Reality is constantly being invented and reinvented, Uýra observes. This understanding is central to the work of change: understanding how our sense of ourselves and our identities, of what is normal, of what is permissible, is all the result of a long process of invention that has simply been naturalized as ‘reality’. The very idea of Brazil (like that of the US) demonstrates this process. 

“We have three different Brazils. One, a Brazil where the story is that it was discovered. Another Brazil, where the story is that it was invaded. And then a Brazil as it really is – which is an invention. An invention created based on many different [forms of] violence. This violence was so profound in the construction and maintenance of the country’s history, that it’s now considered natural. But it is an invention.

“As LGBT and Indigenous people, we are all part of a real nature – ancestral nature – with its own forms of expression. We did not invent ourselves. But there is this great invention – it’s what is completely wrong with the world – the idea that we are wrong as LGBT people. We are taught to internalize this lack of value. 

“But the way to educate ourselves and the world when we are taught something wrong is to teach each other [the truth]. To teach each other, and reinvent ourselves. This happens through a process of continuous encounters – of LGBT people from different places in the world, different races, and different cultures, being able to get together and learn from each other. What’s happening right now is exactly that. We can see ourselves, we can hear each other, and so we can speak and learn and reinvent ourselves.”
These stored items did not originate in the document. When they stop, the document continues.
/-- Marks 2Bh: SEEN, COPIED, CALL and two key events, MIC_ON and HANDOVER to seat 2. -/
theorem test_upstream_marks :
    let u := upstreamOfBytes ([0x2B, 1, 0, 3, 2] ++ List.replicate 64 0)
    u.seen = true ∧ u.copied = true ∧ u.cough = false ∧ u.call = true ∧
      (carriedKeys u).map readKey = [some .micOn, some (.handover (.seat 2))] := by decide +kernel

/-- A report's bytes: radiator 8, serial 010203h, counter 5 and kind SELECT, channel 48, battery 9 and link 12. -/
theorem test_report_bytes :
    reportOfBytes (withCheck [8, 1, 2, 3, 0x25, 48, 0xC9]) = ⟨true, 8, 0x010203, 5, 2, 48, 9, 12⟩ := by decide +kernel

/-- A frame of another length and a report whose check value does not agree are counted as bad and nothing else; one whose check value
agrees is heard (R53, R68, R199; log 24). -/
theorem test_check_values :
    after (.loopReturn [0, 0, 0]) floorHall =
        floorHall.modLoop (fun l => { l with counters := { l.counters with bad := 1 } }) ∧
      after (.receiverReport [1, 0, 0, 101, 0x13, 48, 0x75, 0, 0]) hireHall =
        hireHall.modAir (fun a => { a with counters := { a.counters with reports := 1, bad := 1 } }) ∧
      ((after (.receiverReport (reportOn 101)) hireHall).receiverBySerial 101).map (·.2.battery) = some (some 5) := by
  decide +kernel

/-- The note DENY to serial 010203h for channel 4, and an air block's head. -/
theorem test_air_bytes :
    noteBytes ⟨0x010203, .deny, 4⟩ = [1, 2, 3, 2, 4] ∧
      (airBlockBytes ⟨5, .muted, true, ⟨'E', 'N', '1'⟩, silence⟩).take 6 = [5, 3, 1, 0x45, 0x4E, 0x31] := by decide +kernel

/-- A NOTICE to station 2: its head, its flag and its clock value. -/
theorem test_notice_bytes :
    (messageBytes ⟨2, .notice, 0, [.name "CALL", .clock noon]⟩).take 19 =
      [2, 0, 3, 0, 0, 0, 12, 4, 0x43, 0x41, 0x4C, 0x4C, 0x07, 0xEF, 5, 14, 12, 0, 0] := by decide +kernel

/-- A READ LOOP written out byte by byte is taken as READ LOOP. -/
theorem test_read_loop_bytes :
    spell (.readLoop (fromStation 1)) =
      some (withCheck [0, 1, 1, 0, 7, 0, 10, 4, 0x52, 0x45, 0x41, 0x44, 4, 0x4C, 0x4F, 0x4F, 0x50]) := by decide +kernel

theorem test_read_loop_message :
    after (.messageDropped (withCheck [0, 1, 1, 0, 7, 0, 10, 4, 0x52, 0x45, 0x41, 0x44, 4, 0x4C, 0x4F, 0x4F, 0x50])) hall =
      after (.readLoop (fromStation 1)) hall := by decide +kernel

/-! ### Single steps and worked examples -/

/-- Frames in the ring: with 7 departures since the last good return the eighth breaks the loop (03, "the ring is cut"). -/
theorem test_eighth_departure :
    let s := after (.blockTick []) { hall with loop := { sinceGood := 7, outstanding := [1, 2, 3, 4, 5, 6, 7], nextSequence := 8 } }
    s.loop.status = .broken ∧ s.loop.outstanding.length = 8 ∧ s.flagged .loopBroken = true := by decide +kernel

/-- The 24th departure loses the sixteenth frame: console 1 goes ABSENT, booth 1 SILENT, its duty entry is completed (same example). -/
theorem test_ring_cut_console_absent :
    let s := after (.blockTick []) { floorHall with loop :=
      { floorHall.loop with sinceGood := 8, status := .broken, outstanding := [0, 1, 2, 3, 4, 5, 6, 7], nextSequence := 8 } }
    (s.slotState 1).presence = .absent ∧ (s.boothRec 1).floor = .silent ∧ (s.chan 1).owner = none ∧
      s.flagged .liveLost = true ∧ s.acct.duty.map (·.reason) = [some .absent] := by decide +kernel

/-- Booths 6, 11, 14, 17 and 20 of the example "a relay refused for depth". -/
def relayHall : State :=
  { hall with booth := { booths :=
    [(11, { relay := .booth 6 }), (14, { relay := .booth 11 }), (17, { relay := .booth 14 })] } }

theorem test_relay_example :
    relayRefusal relayHall 20 (.booth 17) = some .relayDepth ∧ relayRefusal relayHall 6 (.booth 20) = some .relayDepth ∧
      relayRefusal relayHall 6 (.booth 17) = some .relayCycle ∧ relayRefusal relayHall 11 (.booth 11) = some .relayCycle ∧
      relayRefusal relayHall 14 .floor = none ∧ relayRefusal (setSource 14 .floor relayHall) 20 (.booth 17) = none := by
  decide +kernel

/-- The table of the example "figures at closure". -/
theorem test_figures_at_closure :
    [amountOf exampleTariff .returned 0 0, amountOf exampleTariff .returned 44 0, amountOf exampleTariff .returned 45 0,
     amountOf exampleTariff .returned 46 0, amountOf exampleTariff .returned 400 0, amountOf exampleTariff .returned 400 50,
     amountOf exampleTariff .lost 130 0, amountOf exampleTariff .recovered 0 0] = [0, 30, 30, 60, 200, 240, 1090, 1000] := by
  decide

/-- A minute tick at the return-by time makes the ISSUED receiver OVERDUE (09, "a return-by time"). -/
theorem test_return_by_minute :
    let s := after (.secondTick []) { atClock ⟨2031, 5, 14, 17, 29, 59⟩ hireHall with time :=
      { clock := ⟨2031, 5, 14, 17, 29, 59⟩, valid := true, sessionMinute := 812005
        returnBy := { hour := 17, hourOn := true, minute := 30, minuteOn := true } } }
    s.now = ⟨2031, 5, 14, 17, 30, 0⟩ ∧ s.time.sessionMinute = 812006 ∧ s.time.returnBy.matched = true ∧
      (Table.look s.hire.receivers 2).map (·.state) = some .overdue ∧ s.flagged .returnBy = true := by decide +kernel

/-- A TAKEOVER: the live console changes, the channel stays owned, one duty entry closes and one opens (R29). -/
theorem test_takeover :
    let s := takeKey 2 .micOn (floorHall.modBooth 1 fun x => { x with interlock := .takeover })
    (s.boothRec 1).floor = .live 2 ∧ (s.chan 1).owner = some 1 ∧ (s.boothRec 1).turn = some 30 ∧
      s.acct.duty.map (fun e => (e.slot, e.reason)) = [(1, some .takeover), (2, none)] := by decide +kernel

/-- The output switch claims channel 2 before it releases channel 1 (R35). -/
theorem test_output_switch :
    let s := takeKey 1 .outputB floorHall
    (s.chan 2).owner = some 1 ∧ (s.chan 1).owner = none ∧ (s.boothRec 1).output = .b ∧
      s.flagged .channelFallback = true := by decide +kernel

/-- Coughing live console: silence goes to the channel and into the latest output block (R12). -/
theorem test_cough_block :
    let s := takeSpeech (fun _ => { seen := true, cough := true, speech := 7#512 }) 1 floorHall
    (s.chan 1).queue = [silence, silence] ∧ (s.boothRec 1).latest = some silence := by decide +kernel

/-- SUSPEND revokes the restricted channel of receiver 101 (04, "grant, deny and revoke"). -/
theorem test_suspend_revokes :
    let s := after (.suspend (fromStation 1) 7) hireHall
    (Table.look s.hire.receivers 2).map (·.channel) = some (some 0) ∧ (s.chan 4).listeners = 0 ∧
      s.air.notes = [⟨101, .revoke, 4⟩] ∧ lastBody s = [.name "ACCEPTED", .num 1] := by decide +kernel

/-- With room in the queue RELEASE STATEMENTS 0 posts the pending return of receiver 106 (R145). -/
theorem test_release_posts_pending :
    let s := after (.releaseStatements (fromStation 1) 0 none) hireHall
    s.hire.pendingList = [] ∧ s.acct.statements.length = 1 ∧
      (Table.look s.hire.receivers 7).map (·.state) = some .available ∧
      lastBody s = [.name "ACCEPTED", .num 0, .num 1, .num 1] := by decide +kernel

/-- DOCKED returns a loan: the receiver is AVAILABLE at its rack slot and a statement is posted (R94, R101). -/
theorem test_docked_returns :
    let s := after (.docked (fromStation 4) 101 32 15) hireHall
    (Table.look s.hire.receivers 2).map (fun r => (r.state, r.rack, r.battery)) = some (.available, some (4, 32), some 15) ∧
      s.acct.statements.map (·.loan) = [1] ∧ s.serv.outbound = [] := by decide +kernel

/-- The final item issues the held receiver with the next loan number (R118). -/
theorem test_final_item :
    let s := after (.batchItem (fromStation 3) 7 none false false) hireHall
    s.hire.batches = [] ∧ (Table.look s.hire.receivers 5).map (·.state) = some .issued ∧
      lastBody s = [.name "ACCEPTED", .count 1, .num 104, .num 5] := by decide +kernel

/-- Entry to SETUP silences booth 1 and completes its duty entry with the reason MODE (R48, R179). -/
theorem test_entry_to_setup :
    let s := after (.setMode (fromStation 1) (some .setup)) floorHall
    s.mode = .setup ∧ (s.boothRec 1).floor = .silent ∧ s.acct.duty.map (·.reason) = [some .mode] ∧
      lastBody s = [.name "ACCEPTED", .name "REHEARSAL", .name "SETUP", .num 1, .num 0] := by decide +kernel

/-- A power return: SETUP, the booth SILENT, the entry completed with POWER at the loss stamp (R185, R159). -/
theorem test_power_return :
    let s := after (.mainsReturn ⟨true, true, false, 0⟩) { lost floorHall with supply :=
      { floorHall.supply with mainsLost := true, lossStamp := some noon } }
    s.mode = .setup ∧ (s.boothRec 1).floor = .silent ∧ s.acct.duty.map (fun e => (e.stop, e.reason)) = [(some noon, some .power)] ∧
      s.flagged .mainsReturn = true ∧ s.supply.mainsLost = false := by decide +kernel

/-- A failed retention check is a cold start (R183, R186). -/
theorem test_retention_lost : after (.mainsReturn ⟨true, false, false, 3⟩) (lost floorHall) = State.reset := by decide +kernel

def losing (n : Nat) (s : State) : State := { s with serv := { s.serv with toLose := n } }

/-- RESTART leaves two messages waiting in the queue to be lost, up to the loss of mains, and one that is lost has no effect (R198). -/
theorem test_restart_loses_waiting :
    let waiting := [Instr.readLoop (fromStation 1), .outboundSend, .undocked (fromStation 4) 0 1, .mainsLoss, .readAir (fromStation 1)]
    (after (.restart (fromStation 1)) (hall.withPending waiting)).serv.toLose = 2 ∧
      after (.readLoop (fromStation 1)) (losing 1 hall) = hall := by decide +kernel

/-- A live console that goes ABSENT: LIVE_LOST is noticed before CHANNEL_FALLBACK (R37; log 31). -/
theorem test_live_lost_first :
    (consoleGone 1 floorHall).serv.outbound.map (fun m => (m.dest, m.body.head?)) =
      [(1, some (.name "LIVE_LOST")), (2, some (.name "LIVE_LOST")), (1, some (.name "CHANNEL_FALLBACK")),
       (2, some (.name "CHANNEL_FALLBACK"))] := by decide +kernel

/-- A clock that rolls into a leap day, and past the last year (R163). -/
theorem test_calendar :
    nextSecond ⟨2028, 2, 28, 23, 59, 59⟩ = some ⟨2028, 2, 29, 0, 0, 0⟩ ∧
      nextSecond ⟨2027, 2, 28, 23, 59, 59⟩ = some ⟨2027, 3, 1, 0, 0, 0⟩ ∧ nextSecond ⟨2099, 12, 31, 23, 59, 59⟩ = none := by
  decide

/-- A notice goes to CONTROL and MONITOR, not to DESK or RACK, and once (R195). -/
theorem test_notices_once :
    let s := setFlag .call (setFlag .call hall)
    s.serv.outbound.map (·.dest) = [1, 2] ∧ s.serv.counters.noticesQueued = 2 := by decide +kernel

/-- No word of the table spells a command, and withFetchWord leaves the state as it is (log 3). -/
theorem test_no_words : decodeTableWord 8 0 = none ∧ hall.withFetchWord 8 0 = hall := by decide +kernel

/-! ### States and operands that meet the hypotheses of the statements, clause by clause -/

/-- The queue of two commands, and an empty one. -/
theorem test_meets_StepTakesTheFront :
    (hall.withPending [.mainsLoss, .outboundSend]).pending = [.mainsLoss, .outboundSend] ∧ hall.pending = [] := ⟨rfl, rfl⟩

def atPhase (n : Nat) (s : State) : State := { s with time := { s.time with phase := n } }

/-- A second before noon, phase 499, with RETURN_BY set for noon. -/
def beforeNoon : State :=
  { floorHall with time :=
    { clock := ⟨2031, 5, 14, 11, 59, 59⟩, valid := true, phase := 499, returnBy := { hour := 12, hourOn := true } } }

theorem test_meets_TicksTakeInTheOrderNamed :
    (hall.supply.mainsLost = false ∧ (atPhase 498 hall).time.phase + 1 < 500) ∧
      (beforeNoon.supply.mainsLost = false ∧ beforeNoon.time.phase + 1 = 500 ∧ ¬beforeNoon.now.second < 59) ∧
      (atClock ⟨2031, 1, 1, 0, 0, 58⟩ hall).now.second < 59 ∧ alarmMatches .returnBy hall = false ∧
      alarmMatches .returnBy (advanceClock beforeNoon) = true ∧ alarmMatches .sessionClose (advanceClock beforeNoon) = false := by
  decide +kernel

/-- A 500th tick that is also a second and a minute tick: clock, session minutes, the alarm's match, the turn that falls due (R162 to
R164, R170, R40). -/
theorem test_minute_in_a_block_tick :
    let s := after (.blockTick [.clock, .turns]) beforeNoon
    s.time.phase = 0 ∧ s.now = noon ∧ s.time.sessionMinute = 1 ∧ s.time.returnBy.lastMatch = some noon ∧
      (s.boothRec 1).turn = some 0 ∧ s.flagged .turnDue = true ∧ s.loop.outstanding = [0] := by decide +kernel

theorem test_meets_EveryFiveHundredthTickIsASecond :
    (atPhase 0 hall).time.phase < Config.ticksPerSecond ∧ (atPhase 499 hall).time.phase < Config.ticksPerSecond ∧
      (atPhase 499 hall).supply.mainsLost = false := by decide

/-- Slots 6, 5 and 4, relay from the floor, from a booth on the air and from a SILENT one, and a full list of frames. -/
theorem test_meets_DepartureSendsOneFrame :
    let relayed (k : Nat) := floorHall.modBooth 2 fun x => { x with relay := .booth k }
    (floorHall.console 6).configured = false ∧ ((floorHall.console 5).configured = true ∧ (floorHall.console 5).booth = none) ∧
      ((floorHall.console 4).configured = true ∧ (floorHall.console 4).booth = some 2) ∧ (floorHall.boothRec 2).relay = .floor ∧
      (((relayed 1).boothRec 2).relay = .booth 1 ∧ ((relayed 1).boothRec 1).floor ≠ .silent) ∧
      (((relayed 24).boothRec 2).relay = .booth 24 ∧ ((relayed 24).boothRec 24).floor = .silent) := by decide +kernel
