theorem fetchCalls_moves (s : State) : Move s (fetchCalls s).1 := .foldl (fun _ _ _ => modBooth_moves _ _) s

/-! ### The loop controller -/

theorem modSlot_moves (n : Nat) (f : SlotState → SlotState) (s : State) : Move s (s.modSlot n f) := .of_seen rfl

theorem countLoop_moves (f : LoopCounters → LoopCounters) (s : State) : Move s (countLoop f s) := .of_seen rfl

theorem goAbsent_moves (slot : Nat) (s : State) : Move s (goAbsent slot s) :=
  ((modSlot_moves _ _ s).trans (setFlag_moves ..)).trans (consoleGone_moves ..)

theorem missFrame_moves (slot : Nat) (s : State) : Move s (missFrame slot s) :=
  .ite (fun _ => (modSlot_moves _ _ s).trans (.ite (fun _ => goAbsent_moves ..) fun _ => .refl _)) fun _ => .refl s

theorem loseFrame_moves (s : State) : Move s (loseFrame s) :=
  (countLoop_moves _ s).trans (.foldl (fun t n _ => missFrame_moves n t) _)

theorem hearConsole_moves (slot : Nat) (s : State) : Move s (hearConsole slot s) := modSlot_moves ..

theorem countError_moves (slot : Nat) (s : State) : Move s (countError slot s) := modSlot_moves ..

theorem countDeparture_moves (s : State) : Move s (countDeparture s) := by
  unfold countDeparture
  dsimp only
  split
  · exact .trans (t := State.modLoop _ (State.modLoop _ s)) (.of_seen rfl) (setFlag_moves ..)
  · exact .of_seen rfl

theorem countGoodReturn_moves (s : State) : Move s (countGoodReturn s) := .of_seen rfl

theorem dropOutstanding_moves (n : Nat) (s : State) :
    Move s (s.modLoop fun l => { l with outstanding := l.outstanding.drop n }) :=
  .outstanding rfl (length_drop_le_of_le n)

theorem giveUpOldest_moves (s : State) : Move s (giveUpOldest s) :=
  .ite (fun _ => (dropOutstanding_moves 1 s).trans (loseFrame_moves _)) fun _ => .refl s

/-- Booth control's answer to an absence leaves the outstanding-frame list alone. -/
theorem missFrame_outstanding (slot : Nat) (s : State) : (missFrame slot s).loop.outstanding = s.loop.outstanding := by
  unfold missFrame
  dsimp only
  split
  · split
    · simp [goAbsent, State.modSlot]
    · rfl
  · rfl

theorem loseFrame_outstanding (s : State) : (loseFrame s).loop.outstanding = s.loop.outstanding := by
  unfold loseFrame
  rw [foldl_keeps (fun t => t.loop.outstanding) _ fun t n => missFrame_outstanding n t]
  rfl

/-- Before a departure the outstanding-frame list has room for the frame (R50 step 1). -/
theorem giveUpOldest_room {s : State} (h : s.loop.outstanding.length ≤ Config.outstanding) :
    (giveUpOldest s).loop.outstanding.length < Config.outstanding := by
  unfold giveUpOldest
  split
  · rw [loseFrame_outstanding, modLoop_loop, List.length_drop]
    simp only [Config.outstanding] at *
    omega
  · omega

theorem takeDeparture_moves (s : State) : Move s (takeDeparture s) :=
  (Move.sent (giveUpOldest_moves s) giveUpOldest_room).trans (countDeparture_moves _)

theorem readSlot_moves (slot : Nat) (u : Upstream) (s : State) : Move s (readSlot slot u s) :=
  .ite
    (fun _ => .ite
      (fun _ => .ite (fun _ => hearConsole_moves ..) fun _ => (hearConsole_moves slot s).trans (countError_moves ..))
      fun _ => missFrame_moves ..)
    fun _ => .ite (fun _ => countLoop_moves ..) fun _ => .refl s

theorem handKey_moves (slot : Nat) (s : State) (bytes : Nat × Nat) : Move s (handKey slot s bytes) := by
  unfold handKey
  split
  · exact takeKey_moves ..
  · exact countError_moves ..

theorem takeLevels_moves (f : LoopReturn) (s : State) (slot : Nat) : Move s (takeLevels f s slot) :=
  .ite (fun _ => recordLevels_moves ..) fun _ => .refl s

theorem takeKeys_moves (f : LoopReturn) (s : State) (slot : Nat) : Move s (takeKeys f s slot) :=
  .ite (fun _ => .ite (fun _ => countError_moves ..) fun _ => .foldl (fun t k _ => handKey_moves slot t k) s)
    fun _ => .refl s

theorem takeEntry_moves (sequence : Nat) (s : State) : Move s (takeEntry sequence s) := by
  unfold takeEntry loseFrames
  dsimp only
  exact .trans (.trans (dropOutstanding_moves _ s) (.iterate loseFrame_moves ..)) (countLoop_moves ..)

theorem handOn_moves (f : LoopReturn) (s : State) : Move s (handOn f s) :=
  ((((Move.foldl (fun t n _ => readSlot_moves n (upstreamOf f n) t) s).trans
    (.foldl (fun t n _ => takeLevels_moves f t n) _)).trans (.foldl (fun t n _ => takeKeys_moves f t n) _)).trans
    (.foldl (fun t b _ => takeSpeech_moves (upstreamOf f) b t) _)).trans (countGoodReturn_moves _)

theorem loopReturn_moves (f : LoopReturn) (s : State) : Move s (loopReturn f s) :=
  .ite (fun _ => countLoop_moves ..) fun _ => .ite (fun _ => countLoop_moves ..) fun _ =>
    (takeEntry_moves f.sequence s).trans (handOn_moves f _)

end Sys2Proof.Machine
end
This is the idea explored through Uýra’s work and documented in The Rising Forest. It’s an ongoing methodology, explains Curi. She says the team behind the film is committed to ensuring The Rising Forest doesn’t just pursue the traditional track for documentaries, but that it continues its engagement with the communities represented in the film. “Often we see documentary films going through the traditional process – festivals, theatres, streaming – and they never return to the original community. In order to avoid this extractivist type of production, we designed an educational exhibit and program that will travel to important places in the Amazon, democratizing the film’s offerings there,” she says.

Uýra hopes the film – which recently won the Audience Award for Best Documentary at the Frameline San Francisco International LGBTQ+ Film Festival – will reach broader audiences around the world too so that they will realize their own interconnections with the efforts depicted in the film. “[I hope] it reaches the highest diversity of people possible so that a lot of people – our people, LGBT people, Indigenous people, people from the outskirts, youth around the world, different territorial causes and different fights around the world – will feel themselves a part of this huge forest that is the world. My great desire is that this forest takes over again the territory and the imagery of the world, that we can grow and spread ourselves and be fruitful – stronger than the tractors that want to destroy us.”

We are beautiful as hell and we have a lot of power!”

Uýra: The Rising Forest won the Audience Award for Best Documentary at Frameline Film Festival in June 2022, and will be heading to Outfest next for its Los Angeles premiere on Saturday, 23 July at the DGA Theater 2. The film is also available to stream online during the festival.